Set up Streamlit and add it to our necessities.txt.# Pin a model should you want$ pip set up streamlit==1.25.0# Our necessities.txt (added streamlit)$ cat necessities.txtfastapi==0.95.2ipykernel==6.22.0jupyter-bokeh==2.0.2jupyterlab==3.6.3openai==0.27.6pandas==2.0.1sqlalchemy-orm==1.2.10sqlalchemy==2.0.15streamlit==1.25.0uvicorn<0.22.0,>=0.21.1Create the appliance by creating first a folder in our src folder with the title frontend.

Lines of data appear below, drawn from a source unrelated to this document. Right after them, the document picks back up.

-- ==== Sys2Proof/Laws/Lanes.lean ====
section
/-!
SUPPORT. Lanes of a vector register that is put together from lanes.
-/
namespace Sys2Proof.Machine

set_option Elab.async false

/-- Lane k of packed lanes. -/
theorem packLanes_lane (b : Nat) (l : List Nat) (k : Nat) (lt : k < l.length) :
    packLanes b l / 2 ^ (k * b) % 2 ^ b = l[k] % 2 ^ b := by
  induction l generalizing k with
  | nil => simp at lt
  | cons x l ih =>
    cases k with
    | zero => simp [packLanes]
    | succ k =>
      have hb : 0 < 2 ^ b := Nat.two_pow_pos b
      simp only [packLanes, List.getElem_cons_succ]
      rw [Nat.succ_mul, Nat.add_comm (k * b) b, Nat.pow_add, ← Nat.div_div_eq_div_mul,
        Nat.add_mul_div_left _ _ hb, Nat.div_eq_of_lt (Nat.mod_lt _ hb), Nat.zero_add]
      exact ih k (by simpa using lt)

/-- Packed lanes fit in their bits. -/
theorem packLanes_lt (b : Nat) (l : List Nat) : packLanes b l < 2 ^ (l.length * b) := by
  induction l with
  | nil => simp [packLanes]
  | cons x l ih =>
    have hx : x % 2 ^ b < 2 ^ b := Nat.mod_lt _ (Nat.two_pow_pos b)
    simp only [packLanes, List.length_cons, Nat.succ_mul]
    rw [Nat.add_comm (l.length * b) b, Nat.pow_add]
    calc x % 2 ^ b + 2 ^ b * packLanes b l < 2 ^ b + 2 ^ b * packLanes b l := by omega
      _ = 2 ^ b * (packLanes b l + 1) := by rw [Nat.mul_add, Nat.mul_one, Nat.add_comm]
      _ ≤ 2 ^ b * 2 ^ (l.length * b) := Nat.mul_le_mul_left _ ih

/-- A lane of a register made from lanes. -/
theorem laneOf_vecOf (b : Nat) (f : Nat → Nat) (k : Nat) (lt : k < 1024 / b) : laneOf b (vecOf b f) k = f k % 2 ^ b := by
  have hl : ((List.range (1024 / b)).map f).length = 1024 / b := by simp
  have hp := packLanes_lt b ((List.range (1024 / b)).map f)
  have hw : packLanes b ((List.range (1024 / b)).map f) < 2 ^ 1024 :=
    Nat.lt_of_lt_of_le hp (Nat.pow_le_pow_right (by decide) (by rw [hl]; exact Nat.div_mul_le_self 1024 b))
  have := packLanes_lane b ((List.range (1024 / b)).map f) k (by rw [hl]; exact lt)
  simp only [laneOf, vecOf, bitsOf, BitVec.toNat_ofNat, Nat.mod_eq_of_lt hw, Nat.shiftRight_eq_div_pow, this]
  simp

/-- A lane holds no more than its bits. -/
theorem laneOf_lt (b : Nat) (v : VReg) (k : Nat) : laneOf b v k < 2 ^ b := Nat.mod_lt _ (Nat.two_pow_pos b)

/-- A lane of a register whose active lanes have been replaced (R215, R268). -/
theorem laneOf_mapLanes (b : Nat) (m : MReg) (old : VReg) (f : Nat → Nat) (k : Nat) (lt : k < 1024 / b) :
    laneOf b (mapLanes b m old f) k = if laneOn b m k then f k % 2 ^ b else laneOf b old k := by
  simp only [mapLanes, laneOf_vecOf b _ k lt]
  split
  · rfl
  · exact Nat.mod_eq_of_lt (laneOf_lt b old k)

/-- A lane of a register of which one lane has been replaced. -/
theorem laneOf_putLane (b : Nat) (v : VReg) (j x k : Nat) (lt : k < 1024 / b) :
    laneOf b (putLane b v j x) k = if k = j then x % 2 ^ b else laneOf b v k := by
  simp only [putLane, laneOf_vecOf b _ k lt]
  split
  · rfl
  · exact Nat.mod_eq_of_lt (laneOf_lt b v k)

end Sys2Proof.Machine
end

Create a brand new file named major.py and place the next code.import streamlit as stimport requests
API_URL = “http://0.0.0.0:8000/brokers” # We’ll use our native URL and port outlined of our microservice for this instance
def get_agents():”””Get the checklist of obtainable brokers from the API”””response = requests.get(API_URL + “/get-agents”)if response.status_code == 200:brokers = response.json()return brokers
return []
def get_conversations(agent_id: str):”””Get the checklist of conversations for the agent with the given ID”””response = requests.get(API_URL + “/get-conversations”, params = {“agent_id”: agent_id})if response.status_code == 200:conversations = response.json()return conversations
return []
def get_messages(conversation_id: str):”””Get the checklist of messages for the dialog with the given ID”””response = requests.get(API_URL + “/get-messages”, params = {“conversation_id”: conversation_id})if response.status_code == 200:messages = response.json()return messages
return []
def send_message(agent_id, message):”””Ship a message to the agent with the given ID”””payload = {“conversation_id”: agent_id, “message”: message}response = requests.submit(API_URL + “/chat-agent”, json = payload)if response.status_code == 200:return response.json()
return {“response”: “Error”}
def major():st.set_page_config(page_title = “🤗💬 AIChat”)
with st.sidebar:st.title(“Conversational Agent Chat”)
# Dropdown to pick agentagents = get_agents()agent_ids = [agent[“id”] for agent in brokers]selected_agent = st.selectbox(“Choose an Agent:”, agent_ids)
for agent in brokers:if agent[“id”] == selected_agent:selected_agent_context = agent[“context”]selected_agent_first_message = agent[“first_message”]
# Dropdown to pick conversationconversations = get_conversations(selected_agent)conversation_ids = [conversation[“id”] for dialog in conversations]selected_conversation = st.selectbox(“Choose a Dialog:”, conversation_ids)
if selected_conversation is None:st.write(“Please choose a dialog from the dropdown.”)else:st.write(f”**Chosen Agent**: {selected_agent}”)st.write(f”**Chosen Dialog**: {selected_conversation}”)
# Show chat messagesst.title(“Chat”)st.write(“This can be a chat interface for the chosen agent and dialog. You’ll be able to ship messages to the agent and see its responses.”)st.write(f”**Agent Context**: {selected_agent_context}”)
messages = get_messages(selected_conversation)with st.chat_message(“assistant”):st.write(selected_agent_first_message)
for message in messages:with st.chat_message(“consumer”):st.write(message[“user_message”])with st.chat_message(“assistant”):st.write(message[“agent_message”])
# Consumer-provided promptif immediate := st.chat_input(“Ship a message:”):with st.chat_message(“consumer”):st.write(immediate)with st.spinner(“Pondering…”):response = send_message(selected_conversation, immediate)with st.chat_message(“assistant”):st.write(response[“response”])
if __name__ == “__main__”:major()
The code beneath connects to our agent’s microservice through API calls and permits the consumer to pick the Agent and the Conversations and chat with the agent, just like what ChatGPT gives. Let’s run this app by opening one other terminal (be sure to have the brokers microservice up and operating on port 8000) and sort $ streamlit run src/frontend/major.py and you’re able to go!